Why GST? | Purpose of GST and How It Works in India
Why GST? Understanding the Purpose of GST and How It Functions
Goods and Services Tax commonly known as GST is one of the biggest tax reforms introduced in India on 1st July 2017. GST replaced multiple indirect taxes and created a unified tax system across the country. But why was GST needed and how does it actually work? Here is a simple explanation.
1. The Tax System Before GST
Before GST, India had many indirect taxes such as:
- VAT
- Service Tax
- Excise Duty
- Entry Tax
- Octroi
- Luxury Tax
- Entertainment Tax
Each state followed different rules and tax rates. This resulted in several challenges.
1.1 Major Problems Before GST
- Complex and confusing tax structure
- Cascading effect also called tax on tax
- Slow movement of goods due to checkpoints
- High overall tax burden
- Difficulty in interstate business
- Low transparency in tax reporting
Businesses faced heavy compliance and higher operational costs, which slowed down growth.

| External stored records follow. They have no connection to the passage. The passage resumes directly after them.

-- ==== Sys2Proof/Certificates/Slice0/Obligations.lean ====
section
/-!
DEFINITION. The statements about the part. A statement about a request says what its acceptance makes of the state up to the
end of the event, which is `State.finish`: the delivery lists are served and the alert rounds made.
-/

open Sys2Proof Sys2Proof.Machine

/-! ## The queue of commands and the reset -/

/-- A step with a command at the front of the queue is that command's effect on the state with the rest of the queue. -/
def Obligations.StepRunsFrontCommand : Prop :=
  ∀ (c : Instr) (rest : List Instr) (s : State), s.pending = c :: rest → step s = exec c { s with pending := rest }

/-- DEVICE_RESET from any state: every item of the spec's reset tables takes its value, a credit restore of 8 is sent on
port A alone, no burst is on a bus and none holds the pins (R66, R71), and attached memory keeps every byte that no write
burst on a bus was writing. Each word of such a burst holds its old or its new value, lane by lane where it is enabled
(R121, R123), and a burst in flight of a request other than APPEND and JOURNAL_RESTART is carried out, every word new (R38;
log entry 35, the model's choice: R38's words are taken for these, R121's and R123's for the journal's). The model's
choices: the words of an abandoned burst are old or new too (log entry 31), and the record of what was sent to the partners
and the queue of commands are kept (log entries 13 and 23). -/
def Obligations.DeviceResetValues : Prop :=
  ∀ s : State, ∃ t : State, exec .deviceReset s = .next t ∧
    t.sources[0] = { fields := { valid := true, port := .A, ring := 0, manager := true, alertTarget := true, limit := 8 },
                     parityOk := true } ∧
    (∀ i : SourceId, i ≠ 0 →
      t.sources[i] = { fields := { valid := false, port := .A, ring := 3, manager := false, alertTarget := false, limit := 1 },
                       parityOk := true }) ∧
    (∀ i : SegNo, t.segments[i] =
      { desc := { kind := .absent, region := 0, base := 0, limit := 1, readBracket := 0, writeBracket := 0, order := .rotate,
                  block := 1 }, parityOk := true }) ∧
    (∀ i, t.ctx i =
      { state := .free, stage := .link, kind := .read, source := 0, tag := 0, port := .A, ring := 0, region := 0, addr := 0,
        first := 0, last := 0, length := 0, progress := 0, step := .anchorRead, cursor := 0, payload := [], status := .ok,
        result := List.replicate 64 0, wrap := none, opOffset := 0, opLength := 0, opRing := 0, curPos := 0,
        curRounded := 0, curSize := 0, pieces := none, scratch := [], parityOk := true }) ∧
    (∀ j, t.count j = 0) ∧
    (∀ j k, t.cursor j k =
      { isSet := false, segment := 0, pos := 0, count := 0, size := 1, ring := 3, inFlight := false }) ∧
    (∀ r, t.region r =
      { clock := { sync := false, wide := true, divider := 1, parityLane := false },
        timing :=
          { burst := 1, nativeWrap := false, page := 16, first := 31, hit := 15, monitor := false, readyLimit := 4095 },
        patrol := { enable := false, addr := 0, pattern := #v[0, 0, 0, 0] },
        written := none, clockOk := true, timingOk := true, patrolOk := true,
        poison := { clock := false, timing := false, patrol := false },
        state := .offline, action := none, pendingTiming := none, settle := none, prior := none, priorAction := none,
        queue := [], turn := 0, openPage := none, trained := false, delays := [0, 0, 0, 0], due := false,
        patrolRead := none, burst := none, training := none }) ∧
    t.pins = none ∧ t.pending = s.pending ∧ t.holder = none ∧ t.waiting = [] ∧
    t.ports.a = { rxOn := true, txOn := true, ingress := [], egress := [], delivery := [], sending := none, txCredits := 0,
                  signals := s.ports.a.signals ++ [.restore 8] } ∧
    (∀ p, p ≠ .A → t.port p =
      { rxOn := false, txOn := false, ingress := [], egress := [], delivery := [], sending := none, txCredits := 0,
        signals := (s.port p).signals }) ∧
    t.accPtr = .A ∧ t.checks = false ∧ t.inject = { table := false, context := false, memory := false, egress := false } ∧
    t.record = none ∧ t.poisonedSources = [] ∧ t.poisonedSegments = [] ∧ t.failPin = false ∧ t.mode = .config ∧
    t.alerts = 0 ∧ t.alertMask = 0 ∧ t.patrolInterval = 0 ∧
    (∀ x, (∀ r b, (s.region r).burst = some b → b.write = true → ∀ a ∈ b.addrs, ∀ k < 4, x ≠ byteAddr r a k) →
      t.mem.byte x = s.mem.byte x) ∧
    (∀ r b, s.mem.wf = true → (s.region r).burst = some b → b.write = true → b.wrap = false → b.inRange = true →
      b.data.length = b.len → ∀ k (w : Word) (e : BitVec 4), b.data[k]? = some (w, e) →
      let old := ∀ l, l < 4 → t.mem.byte (byteAddr r (b.addr + k) l) = s.mem.byte (byteAddr r (b.addr + k) l)
      let new := ∀ l, l < 4 → t.mem.byte (byteAddr r (b.addr + k) l) =
        if e.getLsbD l then lane w l else s.mem.byte (byteAddr r (b.addr + k) l)
      (old ∨ new) ∧
      (∀ i, b.abandoned = false → b.owner = .ctx i → (s.ctx i).kind ≠ .append → (s.ctx i).kind ≠ .journalRestart → new))

/-! ## Links (R147 to R150) -/

/-- What makes a frame good (R147, step 2), and what FRAME_ARRIVAL does in each of its four cases. -/
def Obligations.FrameArrivalOutcome : Prop :=
  (∀ (ws : List Word) (ragged : Bool), goodFrame ws ragged = true ↔
    ragged = false ∧ 3 ≤ ws.length ∧ ws.length ≤ 70 ∧ (ws.headD 0).toNat % 128 = ws.length ∧
      (ws.getLastD 0).setWidth 16 = crc ws.dropLast) ∧
  ∀ (p : Port) (ws : List Word) (ragged : Bool) (s : State),
    ((s.port p).rxOn = false → exec (.frameArrival p ws ragged) s = .next s.finish) ∧
    ((s.port p).rxOn = true → goodFrame ws ragged = false → (s.port p).ingress.length < 8 →
      exec (.frameArrival p ws ragged) s = .next ((s.signal p .credit).raise (.frameError p)).finish) ∧
    ((s.port p).rxOn = true → goodFrame ws ragged = false → 8 ≤ (s.port p).ingress.length →
      exec (.frameArrival p ws ragged) s = .next (s.raise (.frameError p)).finish) ∧
    ((s.port p).rxOn = true → goodFrame ws ragged = true → 8 ≤ (s.port p).ingress.length →
      exec (.frameArrival p ws ragged) s = .next (s.raise (.overrun p)).finish) ∧
    ((s.port p).rxOn = true → goodFrame ws ragged = true → (s.port p).ingress.length < 8 →
      exec (.frameArrival p ws ragged) s =
        .next (s.setPort p { s.port p with ingress := (s.port p).ingress ++ [ws] }).finish)

/-- LINK_CREDIT raises the transmit credit count by one, PARTNER_CREDIT_RESTORE sets it and FRAME_SENT makes the transmitter
idle; after each the head egress frame begins to be sent exactly where the transmitter is enabled and idle and a credit is
held, and it leaves the queue then and lowers the count by one. The model's choices: its check word is put behind it as its
sending begins (log entry 29), and the count is not bounded (log entry 27). -/
def Obligations.CreditsAndSending : Prop :=
  (∀ (p : Port) (s : State), exec (.linkCredit p) s =
    .next ((s.setPort p { s.port p with txCredits := (s.port p).txCredits + 1 }).trySend p).finish) ∧
  (∀ (p : Port) (n : Nat) (s : State), exec (.partnerCreditRestore p n) s =
    .next ((s.setPort p { s.port p with txCredits := n }).trySend p).finish) ∧
  (∀ (p : Port) (f : List Word) (s : State), (s.port p).sending = some f → exec (.frameSent p) s =
    .next ((s.setPort p { s.port p with sending := none }).trySend p).finish) ∧
  (∀ (x : PortState) (f : List Word) (rest : List (List Word)), x.egress = f :: rest → x.txOn = true → x.sending = none →
    0 < x.txCredits →
    x.trySend = { x with egress := rest, sending := some (f ++ [(crc f).setWidth 32]), txCredits := x.txCredits - 1 }) ∧
  (∀ x : PortState, x.egress = [] ∨ x.txOn = false ∨ x.sending ≠ none ∨ x.txCredits = 0 → x.trySend = x)

/-- The Acceptance Unit takes from port `p` exactly where `p` qualifies and no port from the pointer up to it does (R149);
the frame it takes is the head of that port's ingress queue. A frame taken leaves its queue, a credit is returned where the
receiver is enabled, and the pointer moves to the port after; nothing else of the state changes (R148, R149). -/
def Obligations.AcceptanceArbiter : Prop :=
  (∀ x : PortState, x.qualifies = true ↔ x.ingress ≠ [] ∧ (x.egress.length < 16 ∨ x.txOn = false)) ∧
  (∀ s : State,
    let p0 := s.accPtr
    let p1 := portAfter p0
    let p2 := portAfter p1
    let p3 := portAfter p2
    s.acceptPort =
      if (s.port p0).qualifies then some p0 else if (s.port p1).qualifies then some p1
      else if (s.port p2).qualifies then some p2 else if (s.port p3).qualifies then some p3 else none) ∧
  (∀ (s : State) (c : Instr), s.nextAcceptance = some c ↔
    ∃ p ws rest, s.acceptPort = some p ∧ (s.port p).ingress = ws :: rest ∧ c = frameInstr p ws) ∧
  (∀ (s : State) (p : Port), s.takeFrame p =
    { s with
      accPtr := portAfter p,
      ports := s.ports.put p
        { s.port p with
          ingress := (s.port p).ingress.tail,
          signals := (s.port p).signals ++ (if (s.port p).rxOn then [.credit] else []) } })

/-- An immediate response joins the arrival port's egress queue: one header word of class RESPONSE that echoes the source ID
and the tag, the status code of Table 12-5 and the result words. It is discarded where the transmitter is disabled, and withheld by an
EGRESS fault (R149, R150, R162). -/
def Obligations.ResponseJoinsEgress : Prop :=
  (∀ (code : Nat) (h : Hdr) (st : Status) (ws : List Word),
    responseFrame code h st ws =
      word (ws.length + 3 + 2 * 128 + code * 512 + h.src.val * 16384 + h.tag.toNat * 1048576) :: word st.code :: ws) ∧
  ([Status.ok, .exhausted, .compareFailed, .notStarted, .contained, .noSource, .sourceMismatch, .notManager, .badRequest,
    .busy, .noContext, .noSegment, .kindMismatch, .bounds, .ringDenied, .pointerFault, .indirectLoop, .regionOffline,
    .deviceTimeout, .journalFull, .journalBroken, .recordTooLarge, .cursorBusy, .cursorUnset, .wrongState, .badValue,
    .poisoned, .selfLockout, .notTrained].map Status.code = List.range 29) ∧
  ∀ (s : State) (p : Port) (h : Hdr) (code : Nat) (st : Status) (ws : List Word),
    ((s.port p).txOn = false → s.respond p h code st ws = s) ∧
    ((s.port p).txOn = true → (s.port p).egress.length < 16 → s.egressFaults = false →
      s.respond p h code st ws =
        (s.setPort p { s.port p with egress := (s.port p).egress ++ [responseFrame code h st ws] }).trySend p) ∧
    ((s.port p).txOn = true → (s.port p).egress.length < 16 → s.egressFaults = true →
      s.respond p h code st ws = s.faultAt .egress (.egress p none))

/-- A frame that check 1 fails is answered BAD_REQUEST before its source is looked at (R21). Which frames those are (R21,
R110, R125, R153, R160, R161, Tables 12-2, 12-3, 12-4 and 12-8): all but the DATA and the MANAGEMENT frames of a known
request code with as many words as its layout gives, with a READ or WRITE length of 1 to 64, a cursor index of 0 or 1 and an
item size of 1, 2, 4 or 8. Log entry 6, the model's choice: a management frame of its layout's word count (of any word
count, for PROFILE_WRITE of group 3) whose action or group no row names is the same row, and is admitted first and then
answered BAD_VALUE. -/
def Obligations.UndecodableFrameAnswered : Prop :=
  (∀ (p : Port) (ws : List Word), 3 ≤ ws.length →
    let hd := (ws.headD 0).toNat
    let cls := hd / 128 % 4
    let code := hd / 512 % 32
    let n := ws.length - 2
    let w1 := (ws.getD 1 0).toNat
    let len := w1 / 65536 % 128
    let index := w1 / 4096 % 4
    let size := w1 / 16777216 % 16
    let known := code = 7 ∧ w1 % 8 ≤ 4 ∨ (code = 8 ∨ code = 12) ∧ w1 % 4 ≤ 1 ∨ code = 9 ∧ w1 % 4 ≤ 2
    let data :=
      code = 1 ∧ n = 2 ∧ 1 ≤ len ∧ len ≤ 64 ∨ code = 2 ∧ n = 2 + len ∧ 1 ≤ len ∧ len ≤ 64 ∨ code = 3 ∧ n = 4 ∨
      code = 4 ∧ 2 ≤ n ∧ n ≤ 61 ∨ code = 5 ∧ n = 2 ∨
      code = 8 ∧ n = 3 ∧ index ≤ 1 ∧ (size = 1 ∨ size = 2 ∨ size = 4 ∨ size = 8) ∨
      (code = 9 ∨ code = 11) ∧ n = 1 ∧ index ≤ 1 ∨ code = 10 ∧ n = 3 ∧ index ≤ 1
    let manage :=
      (code = 1 ∨ code = 2 ∨ code = 4 ∨ code = 6 ∨ code = 10 ∨ code = 11 ∨ code = 14 ∨ code = 15 ∨ code = 16) ∧ n = 1 ∨
      code = 3 ∧ n = 3 ∨ code = 13 ∧ n = 2 ∨ known ∧ n = 1 ∨
      code = 5 ∧ (w1 / 16 % 4 = 0 ∧ n = 2 ∨ w1 / 16 % 4 = 1 ∧ n = 3 ∨ w1 / 16 % 4 = 2 ∧ n = 7)
    (frameInstr p ws = .undecodableFrame p ws ↔ ¬(cls = 0 ∧ data) ∧ ¬(cls = 1 ∧ manage)) ∧
    (unlistedAction code (frameBody ws) = true ↔
      code = 5 ∧ w1 / 16 % 4 = 3 ∨ (code = 7 ∨ code = 8 ∨ code = 9 ∨ code = 12) ∧ ¬known ∧ n = 1)) ∧
  ∀ (p : Port) (ws : List Word) (s : State), s.nextAcceptance = some (.undecodableFrame p ws) →
    (¬(frameClass (ws.headD 0) = 1 ∧ unlistedAction (frameCode (ws.headD 0)) (frameBody ws) = true) →
      exec (.undecodableFrame p ws) s =
        .next ((s.takeFrame p).respond p (frameHdr (ws.headD 0)) (frameCode (ws.headD 0)) .badRequest []).finish) ∧
    (frameClass (ws.headD 0) = 1 ∧ unlistedAction (frameCode (ws.headD 0)) (frameBody ws) = true →
      s.admits (.undecodableFrame p ws) p (frameHdr (ws.headD 0)) →
      exec (.undecodableFrame p ws) s =
        .next ((s.takeFrame p).respond p (frameHdr (ws.headD 0)) (frameCode (ws.headD 0)) .badValue []).finish)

2. Why GST Was Introduced in India
GST was introduced to simplify India’s indirect tax system. The goal of GST is captured in the phrase:
One Nation One Tax One Market
2.1 Main Objectives of GST
- Remove the cascading effect of taxes
- Increase transparency
- Reduce compliance burden for businesses
- Promote interstate trade
- Improve ease of doing business
- Create a digital tax framework
- Encourage business expansion and growth
By replacing multiple taxes with a single tax, GST made the system more efficient and business friendly.
3. How GST Works in Simple Terms
GST is based on a dual tax model where both Central and State governments share the tax.
3.1 Types of GST
- CGST Central Goods and Services Tax
- SGST State Goods and Services Tax
- IGST Integrated Goods and Services Tax for interstate sales
3.2 How GST Works Step by Step
- The supplier sells goods or services and collects GST.
- For sales within the same state, GST is divided into CGST and SGST.
- For interstate sales IGST is charged.
- The buyer receives Input Tax Credit for the GST paid on purchases.
- Businesses pay GST only on the value they add.
- All transactions filings and reports are handled online through the GST portal.
3.3 Example of GST Functioning
Imagine a manufacturer sells goods worth ₹1000 with 18 percent GST.
- He charges GST to the buyer.
- He deducts the GST he already paid on raw materials using Input Tax Credit.
- He pays GST only on the value he added to the product.
This system removes double taxation and reduces the final tax burden.
4. Benefits of GST
GST provides several important benefits for both businesses and the economy.
4.1 Key Benefits
- Removes cascading tax
- Fully online process for registration filing and refunds
- Faster movement of goods
- More transparency and accountability
- Reduced compliance burden
- Smooth interstate business operations
- Higher efficiency and lower costs
Conclusion
GST was introduced to simplify India’s complicated indirect tax structure and create a unified digital and transparent tax system. With Input Tax Credit and a single tax for goods and services GST has made compliance easier and improved ease of doing business across the country.